Step 1 :First, let's find the radius of the hemisphere and the base of the cone by dividing the diameter by 2: \(r = \frac{9}{2} = 4.5\) cm.
Step 2 :Next, let's find the volume of the hemisphere using the formula \(V_{hemisphere} = \frac{2}{3} \pi r^3\): \(V_{hemisphere} = \frac{2}{3} \pi (4.5)^3 = 60.75\pi\) cm³.
Step 3 :Let's find the volume of the cone using the formula \(V_{cone} = \frac{1}{3} \pi r^2 h\), where h is the height of the cone.

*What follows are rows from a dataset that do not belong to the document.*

/-! ### The pitch shifter -/

/-- 44_pitch_shifter R345 with R344: GPS_STEP, in the order of the pseudocode. -/
def Obligations.GpsStepCommand : Prop :=
  (∀ c < 16, decode (cmdw 0x30#8 (BitVec.ofNat 4 c) 0#16) = .ok (.gpsStep c))
  ∧ ∀ (c : Nat) (s : State),
    (s.cfg = false → exec (.gpsStep c) s = .next (refusedState 0x03#8 s))
    ∧ (s.cfg = true → s.nch ≤ c → exec (.gpsStep c) s = .next (refusedState 0x02#8 s))
    ∧ (∀ g : GpsCh, s.cfg = true → c < s.nch → s.gps[c]? = some g →
      let r := paramValue s 4
      let ring := sparseSet g.ring g.gw s.larg.w0
      let gw := (g.gw + 1) % s.ringB
      let s1 := F32.mul (sparseGet ring (F32.trunc g.rp1)) (sparseGet s.win (F32.trunc g.ph1))
      let s2 := F32.mul (sparseGet ring (F32.trunc g.rp2)) (sparseGet s.win (F32.trunc g.ph2))
      let anchor := F32.ofNat ((gw + s.ringB - s.grain) % s.ringB)
      let p1 := F32.add g.rp1 r
      let q1 := if F32.ge p1 (F32.ofNat s.ringB) then F32.sub p1 (F32.ofNat s.ringB) else p1
      let p2 := F32.add g.rp2 r
      let q2 := if F32.ge p2 (F32.ofNat s.ringB) then F32.sub p2 (F32.ofNat s.ringB) else p2
      let h1 := F32.add g.ph1 r
      let h2 := F32.add g.ph2 r
      let wrap1 := F32.ge h1 (F32.ofNat s.grain)
      let wrap2 := F32.ge h2 (F32.ofNat s.grain)
      exec (.gpsStep c) s = .next { s with
        busy := false
        done := true
        res0 := F32.mul (F32.add s1 s2) 0x3F000000#32
        gps := s.gps.set c ⟨ring, gw, if wrap1 then anchor else q1, if wrap2 then anchor else q2,
          if wrap1 then F32.sub h1 (F32.ofNat s.grain) else h1, if wrap2 then F32.sub h2 (F32.ofNat s.grain) else h2⟩ })

/-- The sentence "With r = 1.0 both grains ..." of 44_pitch_shifter section 4 (R348), which the spec marks as derived from R342 and R344: at
the ratio 1.0, from the start state, the output at sample n is the sample G samples before, through the two
windows half a grain apart, halved; it is +0.0 for the first G samples. -/
def Obligations.GpsUnityPitch : Prop :=
  ∀ (g : Nat) (xs : List F32) (n : Nat), g % 2 = 0 → 8 ≤ g → g ≤ 2 ^ 13 → n < xs.length →
    (gpsOutputs g (8 * g) (windowTable g) 0x3F800000#32 (gpsStart g (8 * g)) xs)[n]? =
      some (if n < g then 0#32
        else F32.mul (F32.add (F32.mul (xs.getD (n - g) 0#32) (hannEntry g (n % g)))
          (F32.mul (xs.getD (n - g) 0#32) (hannEntry g ((n % g + g / 2) % g)))) 0x3F000000#32)

/-! ### The constant tables -/

/-- 44_pitch_shifter R341 and 45_convolution R381: the exact entries of the Hann window and of the twiddles, the window's range and symmetry,
and that a table of a multiple of the size holds the same twiddles at that stride. -/
def Obligations.ConstantTables : Prop :=
  (∀ g : Nat, g % 2 = 0 → 8 ≤ g →
    hannEntry g 0 = 0#32 ∧ hannEntry g (g / 2) = 0x3F800000#32
    ∧ (g % 4 = 0 → hannEntry g (g / 4) = 0x3F000000#32 ∧ hannEntry g (3 * g / 4) = 0x3F000000#32)
    ∧ (∀ n < g, F32.ge (hannEntry g n) 0#32 = true ∧ F32.ge 0x3F800000#32 (hannEntry g n) = true)
    ∧ ∀ n, 1 ≤ n → n < g → hannEntry g (g - n) = hannEntry g n)
  ∧ (∀ n : Nat, 2 ≤ n → twiddleCos n 0 = 0x3F800000#32 ∧ twiddleSin n 0 = 0#32)
  ∧ (∀ n : Nat, 4 ≤ n → n % 4 = 0 → twiddleCos n (n / 4) = 0#32 ∧ twiddleSin n (n / 4) = 0x3F800000#32)
  ∧ ∀ n t k : Nat, 1 ≤ n → 1 ≤ k → twiddleCos (n * k) (t * k) = twiddleCos n t ∧ twiddleSin (n * k) (t * k) = twiddleSin n t

/-- 45_convolution R381, 44_pitch_shifter R341: the fixed-point cosine and sine behind the tables lie within 2^-64 of the exact reals, on
every angle that a table uses. The fixed-point form is the model's (log 6). -/
def Obligations.TrigAccuracy : Prop :=
  (∀ t n : Nat, 1 ≤ n → t ≤ n → |(cosTurns t n : ℝ) / 2 ^ 128 - Real.cos (2 * Real.pi * t / n)| ≤ 1 / 2 ^ 64)
  ∧ ∀ t n : Nat, 1 ≤ n → 2 * t ≤ n → |(sinTurns t n : ℝ) / 2 ^ 128 - Real.sin (2 * Real.pi * t / n)| ≤ 1 / 2 ^ 64

/-! ### The convolution engine -/

/-- 45_convolution R380: N is the smallest power of two ≥ 2·M and ≥ 2, the hop holds the impulse response, and N fits the instance. -/
def Obligations.FftSize : Prop :=
  ∀ m : Nat, 1 ≤ m →
    (∃ l, fftSize m = 2 ^ l) ∧ 2 * m ≤ fftSize m ∧ 2 ≤ fftSize m ∧ (∀ l, 2 * m ≤ 2 ^ l → 2 ≤ 2 ^ l → fftSize m ≤ 2 ^ l)
      ∧ m ≤ fftSize m / 2 ∧ fftSize m / 2 + m - 1 ≤ fftSize m - 1 ∧ fftSize m = 2 * (fftSize m / 2)
      ∧ ∀ l, 1 ≤ l → m ≤ 2 ^ l / 2 → fftSize m ≤ 2 ^ l

/-- 45_convolution R394, R395, R396 with the block of R385: CONV_STEP. Without an impulse response the output is +0.0 and nothing
changes; with one, the sample is read, cleared and replaced, and the sample that completes a hop adds the block transform to the ring. What
`fft` computes is R382 (`IsFft`) with the twiddles of R381, whose values are the model's fixed-point form (log 6, DEDUCED); what the block
transform computes is R385 with the product of R383, and the scale 1/N is exact (R383). -/
def Obligations.ConvStepCommand : Prop :=
  (∀ c < 16, decode (cmdw 0x40#8 (BitVec.ofNat 4 c) 0#16) = .ok (.convStep c))
  ∧ (∀ (c : Nat) (s : State),
    (s.cfg = false → exec (.convStep c) s = .next (refusedState 0x03#8 s))
    ∧ (s.cfg = true → s.nch ≤ c → exec (.convStep c) s = .next (refusedState 0x02#8 s))
    ∧ (s.cfg = true → c < s.nch → s.irvalid = false → exec (.convStep c) s = .next { s with busy := false, done := true, res0 := 0#32 })
    ∧ (∀ v : ConvCh, s.cfg = true → c < s.nch → s.irvalid = true → s.conv[c]? = some v →
      let v1 : ConvCh := { v with
        out := sparseSet v.out v.rd 0#32
        rd := (v.rd + 1) % (2 * s.convN)
        inb := sparseSet v.inb v.ip s.larg.w0
        ip := v.ip + 1 }
      (v.ip + 1 ≠ s.convH →
        exec (.convStep c) s = .next { s with busy := false, done := true, res0 := sparseGet v.out v.rd, conv := s.conv.set c v1 })
      ∧ (v.ip + 1 = s.convH → 1 ≤ s.convN → sparseWf v.out = true → sparseBelow (2 * s.convN) v.out = true →
        ∃ out : Samples,
          exec (.convStep c) s = .next { s with
            busy := false
            done := true
            res0 := sparseGet v.out v.rd
            conv := s.conv.set c { v1 with out := out, wr := (v.wr + s.convH) % (2 * s.convN), ip := 0 } }
          ∧ (∀ j < s.convN, sparseGet out ((v.wr + j) % (2 * s.convN))
              = F32.add (sparseGet v1.out ((v.wr + j) % (2 * s.convN)))
                  (F32.mul ((convTransform s.convN s.convH v1).getD j (0#32, 0#32)).1 (F32.rnd32 1 s.convN)))
          ∧ ∀ q, (∀ j < s.convN, q ≠ (v.wr + j) % (2 * s.convN)) → sparseGet out q = sparseGet v1.out q)))
  ∧ (∀ (inverse : Bool) (l : Nat) (a : Array Cplx), a.size = 2 ^ l → IsFft inverse l a (fft inverse (2 ^ l) a))
  ∧ (∀ (l h : Nat) (v : ConvCh), h ≤ 2 ^ l → sparseWf v.inb = true → sparseWf v.specRe = true → sparseWf v.specIm = true →
    ∃ p q r : Array Cplx,
      (∀ i < 2 ^ l, p[i]? = some (if i < h then sparseGet v.inb i else 0#32, 0#32))
      ∧ IsFft false l p q
      ∧ (∀ k < 2 ^ l,
        let a := q.getD k (0#32, 0#32)
        let b := (sparseGet v.specRe k, sparseGet v.specIm k)
        r[k]? = some (F32.sub (F32.mul a.1 b.1) (F32.mul a.2 b.2), F32.add (F32.mul a.1 b.2) (F32.mul a.2 b.1)))
      ∧ IsFft true l r (convTransform (2 ^ l) h v))
  ∧ ∀ l ≤ 20, F32.rnd32 1 (2 ^ l) = BitVec.ofNat 32 ((127 - l) * 2 ^ 23)
      ∧ ∀ x : F32, F32.isFinite x = true → F32.fix x = 0 ∨ 2 ^ (23 + l) ≤ (F32.fix x).natAbs →
        F32.fix (F32.mul x (F32.rnd32 1 (2 ^ l))) * 2 ^ l = F32.fix x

Step 4 :Since the total volume of the solid T is the sum of the volumes of the hemisphere and the cone, we can set up an equation to solve for y, the total height of the solid T: \(\frac{2}{3} \pi r^3 + \frac{1}{3} \pi r^2 h = 140\pi\).
Step 5 :Plug in the values we know: \(60.75\pi + \frac{1}{3} \pi (4.5)^2 h = 140\pi\).
Step 6 :Solve for h: \(h \approx 11.741\) cm.
Step 7 :Finally, add the height of the cone to the radius of the hemisphere to find the total height of the solid T: \(y = h + r \approx 11.741 + 4.5 = 16.241\) cm.
Step 8 :\(\boxed{y \approx 16.241}\) cm (correct to 3 significant figures).